LEARN ABOUT: Product Survey Questions
Things to consider before deploying a community questionnaire
Two things to consider before deploying a community survey, that is critical to dependable research responses and repeated surveying are:
- The breadth of the survey
A large community without the breadth of audience types is like doing market research with tunneled vision. Audience reach has a direct bearing on the ability to effectively field a research study (also known as feasibility) and on tapping into low-incidence audiences. Large communities or panels better represent particular, hard-to-find audiences – such as vets or contractors.
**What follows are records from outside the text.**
-- ==== Sys2Proof/Machine/Memory.lean ====
section
/-! DEFINITION. Reads of SRAM words of the compute dies, and what lost data of SRAM and HBM does (Tables 11-3 and 11-4). -/

namespace Sys2Proof.Machine

namespace Mach

/-- The job whose dirty line a lost word of a tile's node-record cache lies in, where it lies in one: a free value. -/
def dirtyJob (m : Mach) (t : TileId) : Option JobId := (Config.dirtyLine m.free).filter (fun j => m.active j t)

/-- Whether a lost word is fetched again, a corrected error in the end (Tables 11-4 and 21-1). -/
def refetches (m : Mach) (die : BitVec 2) (loc : Nat) : Bool :=
  locKind loc == 2 || (locKind loc == 1 && (m.dirtyJob (locTileId die loc)).isNone)

/-- Handle lost data of an SRAM location by Table 11-4. A word that holds VALID and JOB is lost with both, in an entry not in use too: every job active in the tile faults, and the word is written anew as that of a freed entry. A line of a cache that is fetched again is written anew whole. -/
def sramLost (m : Mach) (die : BitVec 2) (loc : Nat) : Mach :=
  let t : TileId := die ++ BitVec.ofNat 4 (locTile loc)
  let dloc := sramKey die loc
  let (ev0, ev1, ev2) := wordEvidence (m.sramContent die loc) (SMap.getD m.ms.sramFlaw dloc 0)
  let tileAll := fun (m : Mach) => m.faultTileJobs t 0x0206 0x06 dloc [ev0, ev1, ev2]
  let one := fun (m : Mach) (j : JobId) => m.faultJob j 0x0206 0x06 dloc ev0 ev1 ev2
  let refetch := fun (m : Mach) (kind : Nat) =>
    (m.count 0x4A00 0x06).sramPut t kind (locUnit loc) ((List.range 8).map (locWord loc / 8 * 8 + ·))
  match locKind loc with
  | 0 =>
    let p : PeId := t ++ BitVec.ofNat 7 (locUnit loc)
    let i := locWord loc / 4
    match SMap.get? (m.pe p).iris i with
    | some e =>
      let m' := m.freeEnt p .iris i e
      if locWord loc % 4 = 0 then tileAll m' else one m' e.job
    | none => if locWord loc % 4 = 0 then tileAll (m.sramPut t 0 (locUnit loc) [locWord loc]) else m
  | 3 =>
    let c : ClusterId := t ++ BitVec.ofNat 4 (locUnit loc / 8)
    let i := locWord loc / 4
    match SMap.get? (m.cluster c).mob i with
    | some e =>
      let p := t ++ e.locPe
      let m' := m.freeEnt p .mob i e
      if locWord loc % 4 = 0 then tileAll m' else one m' e.job
    | none => if locWord loc % 4 = 0 then tileAll (m.sramPut t 3 (locUnit loc) [locWord loc]) else m
  | 4 =>
    match SMap.get? (m.tile t).journal (locWord loc / 4) with
    | some e => if locWord loc % 4 = 0 then tileAll m else one m e.job
    | none => if locWord loc % 4 = 0 then tileAll (m.sramPut t 4 0 [locWord loc]) else m
  | 1 =>
    let m' := { m with free := m.free + 1 }
    match m.dirtyJob t with
    | some j => one m' j
    | none => refetch m' 1
  | _ => refetch m 2

/-- A functional or scrub read of an SRAM word of a compute die (Table 11-3): a corrected word waits for its write-back, a lost one is logged and handled by Table 11-4. -/
def sramRead (m : Mach) (die : BitVec 2) (loc : Nat) : Mach :=
  let k := sramKey die loc
  let f := SMap.getD m.ms.sramFlaw k 0
  match sramCheck f with
  | .clean => m
  | .corrected => m.sramCorrected die loc
  | .poison => (m.count 0x4A00 0x03).sramLost die loc
  | .bad =>
    let (x, c, y) := wordEvidence (m.sramContent die loc) f
    ((m.count 0x4A00 0x02).logErr (b2n (m.refetches die loc)) 0x06 0 none k x c y).sramLost die loc

/-- Read every flawed word of a kind of structure of a tile whose word index satisfies p: what a functional read of those words meets. -/
def sramTouch (m : Mach) (t : TileId) (kind unit : Nat) (p : Nat → Bool) : Mach :=
  if m.ms.sramFlaw = [] then m
  else
    let die : BitVec 2 := t.extractLsb' 4 2
    let hit := m.ms.sramFlaw.filter (fun e =>
      let loc := e.1 % 2 ^ 32
      e.1 / 2 ^ 32 == die.toNat && locKind loc == kind && locTile loc == t.toNat % 16 && locUnit loc == unit
        && p (locWord loc))
    hit.foldl (fun m e => m.sramRead die (e.1 % 2 ^ 32)) m

/-- A functional read of a line of a PE's node-record cache (kind 1) or code cache (kind 2), which is filled from HBM first where the cache does not hold it (R237, R256). -/
def cacheTouch (m : Mach) (p : PeId) (kind : Nat) : Mach :=
  if m.ms.sramFlaw = [] ∧ m.ms.sramInj = [] then m
  else
    let (l, fill) := m.cacheDraw kind
    let m := { m with free := m.free + 1 }
    let m := if fill then m.sramPut (peTile p) kind (p.toNat % 128) ((List.range 8).map (8 * l + ·)) else m
    m.sramTouch (peTile p) kind (p.toNat % 128) (fun w => w / 8 == l)

/-- A functional read of entries of a journal slice (R237). -/
def journalRead (m : Mach) (t : TileId) (l : List Nat) : Mach := m.sramTouch t 4 0 (fun w => w / 4 ∈ l)

/-- Whether an undo word of an entry of a journal slice is lost. -/
def journalLost (m : Mach) (t : TileId) (e : Nat) : Bool :=
  [2, 3].any (fun w =>
    let c := sramCheck (SMap.getD m.ms.sramFlaw (sramKey (t.extractLsb' 4 2) (mkLoc 4 (t.toNat % 16) 0 (4 * e + w))) 0)
    c == .poison || c == .bad)

/-- Read ranges of HBM that belong to a job: whether one is lost, which faults the job (Table 11-4). -/
def regionFetch (m : Mach) (j : JobId) (l : List (Nat × Nat)) : Bool × Mach :=
  match l with
  | [] => (false, m)
  | (a, n) :: rest =>
    let (lost, m) := m.hbmCheck a n
    if lost then (true, m.faultJob j 0x0206 0x09 (hbmLoc a)) else m.regionFetch j rest

/-- A PE's access to HBM where no request reaches the hub: what its caches hold it has, which a free value says; the request for anything else is answered by ERR_RSP with status 1 or by nothing, and faults its job (R231, R446). Whether the access goes no further. -/
def cutOff (m : Mach) (t : TileId) (j : JobId) : Bool × Mach :=
  if m.hubPath t then (false, m)
  else
    let held := Config.cacheHolds m.free
    let m := { m with free := m.free + 1 }
    if held then (false, m) else (true, m.faultJob j 0x020A (stopBlock (tileStop t)) (stopLoc (tileDie t) (tileStop t)))

/-- A PE reads ranges of HBM for a node: whether it cannot, for want of a way to the hub or because data is lost, which faults the node's job (R18, R231, Table 11-4). -/
def peFetch (m : Mach) (r : NRef) (l : List (Nat × Nat)) : Bool × Mach :=
  match m.cutOff (peTile r.pe) r.job with
  | (true, m) => (true, m)
  | (false, m) => m.regionFetch r.job l

/-- Gather, Ready or Emit reads a node's record and held-value block by the node-record cache: whether the node cannot be read, which faults its job (Table 11-4). -/
def nodeFetch (m : Mach) (r : NRef) : Bool × Mach :=
  let s := (m.job r.job).state
  let m := [0, 1, 2].foldl (fun (m : Mach) _ => m.cacheTouch r.pe 1) m
  if (m.job r.job).state = s then m.peFetch r [(m.recAddr r, 64), (m.stAddr r, 128)] else (true, m)

/-- A node's settled record is read from HBM (R154, Table 11-4). -/
def settledFetch (m : Mach) (r : NRef) : Bool × Mach := m.peFetch r [(m.stAddr r + 128, 256)]

/-- A node's fanout block is read from HBM (R265, Table 11-4). -/
def fanFetch (m : Mach) (r : NRef) : Bool × Mach := m.peFetch r [m.fanRange r]

/-- Fault the job that owns a lost half of HBM: by its regions, or by the deep-match entry the half holds (Table 11-4). -/
def hbmLost (m : Mach) (h : Nat) : Mach :=
  match allJobs.find? (fun j =>
    let b := m.job j
    [b.nodeRec, b.nodeState, b.fanout, b.code].any (fun r => decide (r.base ≤ h ∧ h < r.base + r.size))) with
  | some j => m.faultJob j 0x0206 0x09 (hbmLoc h)
  | none =>
    if deepBase ≤ h ∧ h < deepBase + 2 ^ 32 then
      let t : TileId := BitVec.ofNat 6 ((h - deepBase) / 2 ^ 26)
      match SMap.get? (m.tile t).deep ((h - deepBase) % 2 ^ 26 / 32) with
      | some e => m.faultJob e.job 0x0206 0x09 (hbmLoc h)
      | none => m
    else m

/-- Fault the jobs that own the lost halves of a range, whoever reads them (Table 11-4). -/
def rangeLost (m : Mach) (a n : Nat) : Mach :=
  ((halvesOf a n).filter (fun h => m.halfCheck h == .poison || m.halfCheck h == .bad)).foldl hbmLost m

/-- Whether a probe of deep match from a home bucket waits because a unit of HBM is being copied (R252). -/
def deepWaits (m : Mach) (t : TileId) (bucket : Nat) : Bool :=
  m.ms.copying != [] && (List.range 16).any (fun i => m.copyWait (deepAddr t ((bucket + i) % 262144 * 8)) 256)

/-- The fetch of a group's entries from deep match at its dispatch (R61): whether one is lost, which faults the job that entry names. -/
def deepFetch (m : Mach) (p : PeId) (es : List (Nat × Entry)) : Bool × Mach :=
  if m.ms.hbmFlaw = [] ∧ m.ms.hbmPoison = [] ∧ m.ms.hbmMisaddr = [] then (false, m)
  else (es.filter (fun e => e.1 < deepQBase)).foldl (fun (acc : Bool × Mach) e =>
    let h := deepAddr (peTile p) e.1
    let (c, m) := acc.2.halfRead h
    if c == .poison || c == .bad then (true, m.hbmLost h) else (acc.1, m)) (false, m)

end Mach

end Sys2Proof.Machine
end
You can control audience types across a single community – the ability to source different audience types across different sourcing methodologies – provides the variety and breadth needed within a first-party asset to collect accurate data.
- The depth of the survey
If you are looking for high engagement for a study that requires the audience to have niche knowledge or experience already, the recruitment process has to be explicitly tailored so that you can augment the member profiles with these attributes. If this is not possible when you run longitudinal community surveys, you can expand your current member information. These additional member attributes can be used to select the target member list to ensure you only field surveys to the members who are relevant to that study.